-- ==== Sys2Proof/WellFormed.lean ====
section
/-! DEFINITION. Which instruction terms a mode can encode (10_state.md R41, R50; 30_encoding.md R118, R121, R122). -/

namespace Sys2Proof

/-- A mode can name this register (10_state.md R41, R50). -/
def Mode.names (m : Mode) (r : Reg) : Bool := decide (r.val < m.nreg)

/-- No displacement is written in the encoding. -/
def Disp.absent : Disp → Bool
  | .none => true
  | .d8 _ => false
  | .d32 _ => false

/-- A SIB index: register 4 cannot be one (30_encoding.md R122). -/
def indexWf (m : Mode) : Option Reg → Bool
  | none => true
  | some i => m.names i && i != 4

/-- A memory operand that ModRM and SIB can encode in a mode: a base numbered 4 modulo 8 needs a SIB byte, and one numbered
5 modulo 8 a displacement; RIP-relative is Mode64 only and a plain disp32 Mode32 only (30_encoding.md R121, R122). An address given directly has no
encoding. -/
def MemOp.wf (m : Mode) : MemOp → Bool
  | .direct _ => false
  | .rip _ => m == .mode64
  | .abs _ => m == .mode32
  | .base b d => m.names b && b.val % 8 != 4 && (!d.absent || b.val % 8 != 5)
  | .sib b _ i d => m.names b && indexWf m i && (!d.absent || b.val % 8 != 5)
  | .sibNoBase _ i _ => indexWf m i

/-- A register or memory operand that a mode can encode. -/
def RegMem.wf (m : Mode) : RegMem → Bool
  | .reg r => m.names r
  | .mem a => a.wf m

/-- An instruction term that a mode can encode: every register it names exists in the mode, its memory operand can be
written, and a 64-bit general register occurs in Mode64 only (30_encoding.md R118). -/
def Instr.wf (m : Mode) (i : Instr) : Bool :=
  m.names i.operands.reg && m.names i.operands.v && i.operands.rm.wf m && m.names i.operands.is4 &&
    (!i.operands.wide || m == .mode64)

/-- A memory operand that a mnemonic-level term may have: any but the RIP-relative one, whose address is counted from the bytes
of the instruction (30_encoding.md R111, 20_memory.md R83; log 29). -/
def RegMem.termOk : RegMem → Bool
  | .reg _ => true
  | .mem (.rip _) => false
  | .mem (.direct _) | .mem (.abs _) | .mem (.base _ _) | .mem (.sib _ _ _ _) | .mem (.sibNoBase _ _ _) => true

/-- An instruction term that a mnemonic-level program may hold (30_encoding.md R111). -/
def Instr.termOk (i : Instr) : Bool := i.operands.rm.termOk

end Sys2Proof
end

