-- ==== Sys2Proof/Decode.lean ====
section
/-! DEFINITION. The decoder of 30_encoding.md R113 to R127 over the opcode table R130, total on any bytes, rejecting by
name; after it the encoder written from the same table, and the words the host asks about. -/

namespace Sys2Proof

/-- The rows of spec/opcode_table.json, one name each: the constructors of `Instr` without their operands. -/
inductive Form where
  | vmovupsX
  | vmovupsY
  | vmovupdX
  | vmovupdY
  | vmovssReg
  | vmovssLoad
  | vmovsdReg
  | vmovsdLoad
  | vmovupsXStore
  | vmovupsYStore
  | vmovupdXStore
  | vmovupdYStore
  | vmovssStore
  | vmovssReg2
  | vmovsdStore
  | vmovsdReg2
  | vmovhlps
  | vmovlpsLoad
  | vmovlpdLoad
  | vmovsldupX
  | vmovsldupY
  | vmovddupX
  | vmovddupY
  | vmovlpsStore
  | vmovlpdStore
  | vunpcklpsX
  | vunpcklpsY
  | vunpcklpdX
  | vunpcklpdY
  | vunpckhpsX
  | vunpckhpsY
  | vunpckhpdX
  | vunpckhpdY
  | vmovlhps
  | vmovhpsLoad
  | vmovhpdLoad
  | vmovshdupX
  | vmovshdupY
  | vmovhpsStore
  | vmovhpdStore
  | vmovapsX
  | vmovapsY
  | vmovapdX
  | vmovapdY
  | vmovapsXStore
  | vmovapsYStore
  | vmovapdXStore
  | vmovapdYStore
  | vcvtsi2ssR32
  | vcvtsi2ssR64
  | vcvtsi2sdR32
  | vcvtsi2sdR64
  | vcvttss2siR32
  | vcvttss2siR64
  | vcvttsd2siR32
  | vcvttsd2siR64
  | vcvtss2siR32
  | vcvtss2siR64
  | vcvtsd2siR32
  | vcvtsd2siR64
  | vmovmskpsX
  | vmovmskpsY
  | vmovmskpdX
  | vmovmskpdY
  | vsqrtpsX
  | vsqrtpsY
  | vsqrtpdX
  | vsqrtpdY
  | vsqrtss
  | vsqrtsd
  | vrsqrtpsX
  | vrsqrtpsY
  | vrsqrtss
  | vrcppsX
  | vrcppsY
  | vrcpss
  | vandpsX
  | vandpsY
  | vandpdX
  | vandpdY
  | vandnpsX
  | vandnpsY
  | vandnpdX
  | vandnpdY
  | vorpsX
  | vorpsY
  | vorpdX
  | vorpdY
  | vxorpsX
  | vxorpsY
  | vxorpdX
  | vxorpdY
  | vaddpsX
  | vaddpsY
  | vaddpdX
  | vaddpdY
  | vaddss
  | vaddsd
  | vmulpsX
  | vmulpsY
  | vmulpdX
  | vmulpdY
  | vmulss
  | vmulsd
  | vcvtps2pdX
  | vcvtps2pdY
  | vcvtpd2psX
  | vcvtpd2psY
  | vcvtss2sd
  | vcvtsd2ss
  | vcvtdq2psX
  | vcvtdq2psY
  | vcvtps2dqX
  | vcvtps2dqY
  | vcvttps2dqX
  | vcvttps2dqY
  | vsubpsX
  | vsubpsY
  | vsubpdX
  | vsubpdY
  | vsubss
  | vsubsd
  | vminpsX
  | vminpsY
  | vminpdX
  | vminpdY
  | vminss
  | vminsd
  | vdivpsX
  | vdivpsY
  | vdivpdX
  | vdivpdY
  | vdivss
  | vdivsd
  | vmaxpsX
  | vmaxpsY
  | vmaxpdX
  | vmaxpdY
  | vmaxss
  | vmaxsd
  | vpunpcklbw
  | vpunpcklwd
  | vpunpckldq
  | vpacksswb
  | vpcmpgtb
  | vpcmpgtw
  | vpcmpgtd
  | vpackuswb
  | vpunpckhbw
  | vpunpckhwd
  | vpunpckhdq
  | vpackssdw
  | vpunpcklqdq
  | vpunpckhqdq
  | vmovdqaX
  | vmovdqaY
  | vmovdquX
  | vmovdquY
  | vpshufd
  | vpshufhw
  | vpshuflw
  | vpsrlwImm
  | vpsrawImm
  | vpsllwImm
  | vpsrldImm
  | vpsradImm
  | vpslldImm
  | vpsrlqImm
  | vpsrldq
  | vpsllqImm
  | vpslldq
  | vpcmpeqb
  | vpcmpeqw
  | vpcmpeqd
  | vzeroupper
  | vzeroall
  | vhaddpdX
  | vhaddpdY
  | vhaddpsX
  | vhaddpsY
  | vhsubpdX
  | vhsubpdY
  | vhsubpsX
  | vhsubpsY
  | vmovdqaXStore
  | vmovdqaYStore
  | vmovdquXStore
  | vmovdquYStore
  | vldmxcsr
  | vstmxcsr
  | vcmppsX
  | vcmppsY
  | vcmppdX
  | vcmppdY
  | vcmpss
  | vcmpsd
  | vpinsrw
  | vshufpsX
  | vshufpsY
  | vshufpdX
  | vshufpdY
  | vaddsubpdX
  | vaddsubpdY
  | vaddsubpsX
  | vaddsubpsY
  | vpsrlw
  | vpsrld
  | vpsrlq
  | vpaddq
  | vpmullw
  | vpsubusb
  | vpsubusw
  | vpminub
  | vpand
  | vpaddusb
  | vpaddusw
  | vpmaxub
  | vpandn
  | vpavgb
  | vpsraw
  | vpsrad
  | vpavgw
  | vpmulhuw
  | vpmulhw
  | vcvttpd2dqX
  | vcvttpd2dqY
  | vcvtdq2pdX
  | vcvtdq2pdY
  | vcvtpd2dqX
  | vcvtpd2dqY
  | vpsubsb
  | vpsubsw
  | vpminsw
  | vpor
  | vpaddsb
  | vpaddsw
  | vpmaxsw
  | vpxor
  | vlddquX
  | vlddquY
  | vpsllw
  | vpslld
  | vpsllq
  | vpmuludq
  | vpmaddwd
  | vpsadbw
  | vpsubb
  | vpsubw
  | vpsubd
  | vpsubq
  | vpaddb
  | vpaddw
  | vpaddd
  | vpshufb
  | vphaddw
  | vphaddd
  | vphaddsw
  | vpmaddubsw
  | vphsubw
  | vphsubd
  | vphsubsw
  | vpsignb
  | vpsignw
  | vpsignd
  | vpmulhrsw
  | vpermilpsX
  | vpermilpsY
  | vpermilpdX
  | vpermilpdY
  | vtestpsX
  | vtestpsY
  | vtestpdX
  | vtestpdY
  | vptestX
  | vptestY
  | vbroadcastssX
  | vbroadcastssY
  | vbroadcastsd
  | vbroadcastf128
  | vpmuldq
  | vpcmpeqq
  | vpackusdw
  | vmaskmovpsXLoad
  | vmaskmovpsYLoad
  | vmaskmovpdXLoad
  | vmaskmovpdYLoad
  | vmaskmovpsXStore
  | vmaskmovpsYStore
  | vmaskmovpdXStore
  | vmaskmovpdYStore
  | vpcmpgtq
  | vpminsb
  | vpminsd
  | vpminuw
  | vpminud
  | vpmaxsb
  | vpmaxsd
  | vpmaxuw
  | vpmaxud
  | vpmulld
  | aesimc
  | vaesimc
  | aesenc
  | vaesenc
  | aesenclast
  | vaesenclast
  | aesdec
  | vaesdec
  | aesdeclast
  | vaesdeclast
  | vpermilpsXImm
  | vpermilpsYImm
  | vpermilpdXImm
  | vpermilpdYImm
  | vperm2f128
  | vroundpsX
  | vroundpsY
  | vroundpdX
  | vroundpdY
  | vroundss
  | vroundsd
  | vblendpsX
  | vblendpsY
  | vblendpdX
  | vblendpdY
  | vpblendw
  | vpalignr
  | vinsertf128
  | vextractf128
  | vpinsrb
  | vinsertps
  | vpinsrd
  | vpinsrq
  | vdppsX
  | vdppsY
  | vdppd
  | vmpsadbw
  | pclmulqdq
  | vpclmulqdq
  | vpermil2psX
  | vpermil2psXW1
  | vpermil2psY
  | vpermil2psYW1
  | vpermil2pdX
  | vpermil2pdXW1
  | vpermil2pdY
  | vpermil2pdYW1
  | vblendvpsX
  | vblendvpsY
  | vblendvpdX
  | vblendvpdY
  | vpblendvb
  | vfmaddsubpsX
  | vfmaddsubpsXW1
  | vfmaddsubpsY
  | vfmaddsubpsYW1
  | vfmaddsubpdX
  | vfmaddsubpdXW1
  | vfmaddsubpdY
  | vfmaddsubpdYW1
  | vfmsubaddpsX
  | vfmsubaddpsXW1
  | vfmsubaddpsY
  | vfmsubaddpsYW1
  | vfmsubaddpdX
  | vfmsubaddpdXW1
  | vfmsubaddpdY
  | vfmsubaddpdYW1
  | vfmaddpsX
  | vfmaddpsXW1
  | vfmaddpsY
  | vfmaddpsYW1
  | vfmaddpdX
  | vfmaddpdXW1
  | vfmaddpdY
  | vfmaddpdYW1
  | vfmaddss
  | vfmaddssW1
  | vfmaddsd
  | vfmaddsdW1
  | vfmsubpsX
  | vfmsubpsXW1
  | vfmsubpsY
  | vfmsubpsYW1
  | vfmsubpdX
  | vfmsubpdXW1
  | vfmsubpdY
  | vfmsubpdYW1
  | vfmsubss
  | vfmsubssW1
  | vfmsubsd
  | vfmsubsdW1
  | vfnmaddpsX
  | vfnmaddpsXW1
  | vfnmaddpsY
  | vfnmaddpsYW1
  | vfnmaddpdX
  | vfnmaddpdXW1
  | vfnmaddpdY
  | vfnmaddpdYW1
  | vfnmaddss
  | vfnmaddssW1
  | vfnmaddsd
  | vfnmaddsdW1
  | vfnmsubpsX
  | vfnmsubpsXW1
  | vfnmsubpsY
  | vfnmsubpsYW1
  | vfnmsubpdX
  | vfnmsubpdXW1
  | vfnmsubpdY
  | vfnmsubpdYW1
  | vfnmsubss
  | vfnmsubssW1
  | vfnmsubsd
  | vfnmsubsdW1
  | aeskeygenassist
  | vaeskeygenassist
  deriving DecidableEq, Repr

....

- **Activity**: Nothing but the lines from the first line of the listing above through the line holding "def Mode.names (m" should be reproduced, and each must match exactly.

- **Task response**:
-- ==== Sys2Proof/WellFormed.lean ====
section
/-! DEFINITION. Which instruction terms a mode can encode (10_state.md R41, R50; 30_encoding.md R118, R121, R122). -/

namespace Sys2Proof

/-- A mode can name this register (10_state.md R41, R50). -/
def Mode.names (m : Mode) (r : Reg) : Bool := decide (r.val < m.nreg)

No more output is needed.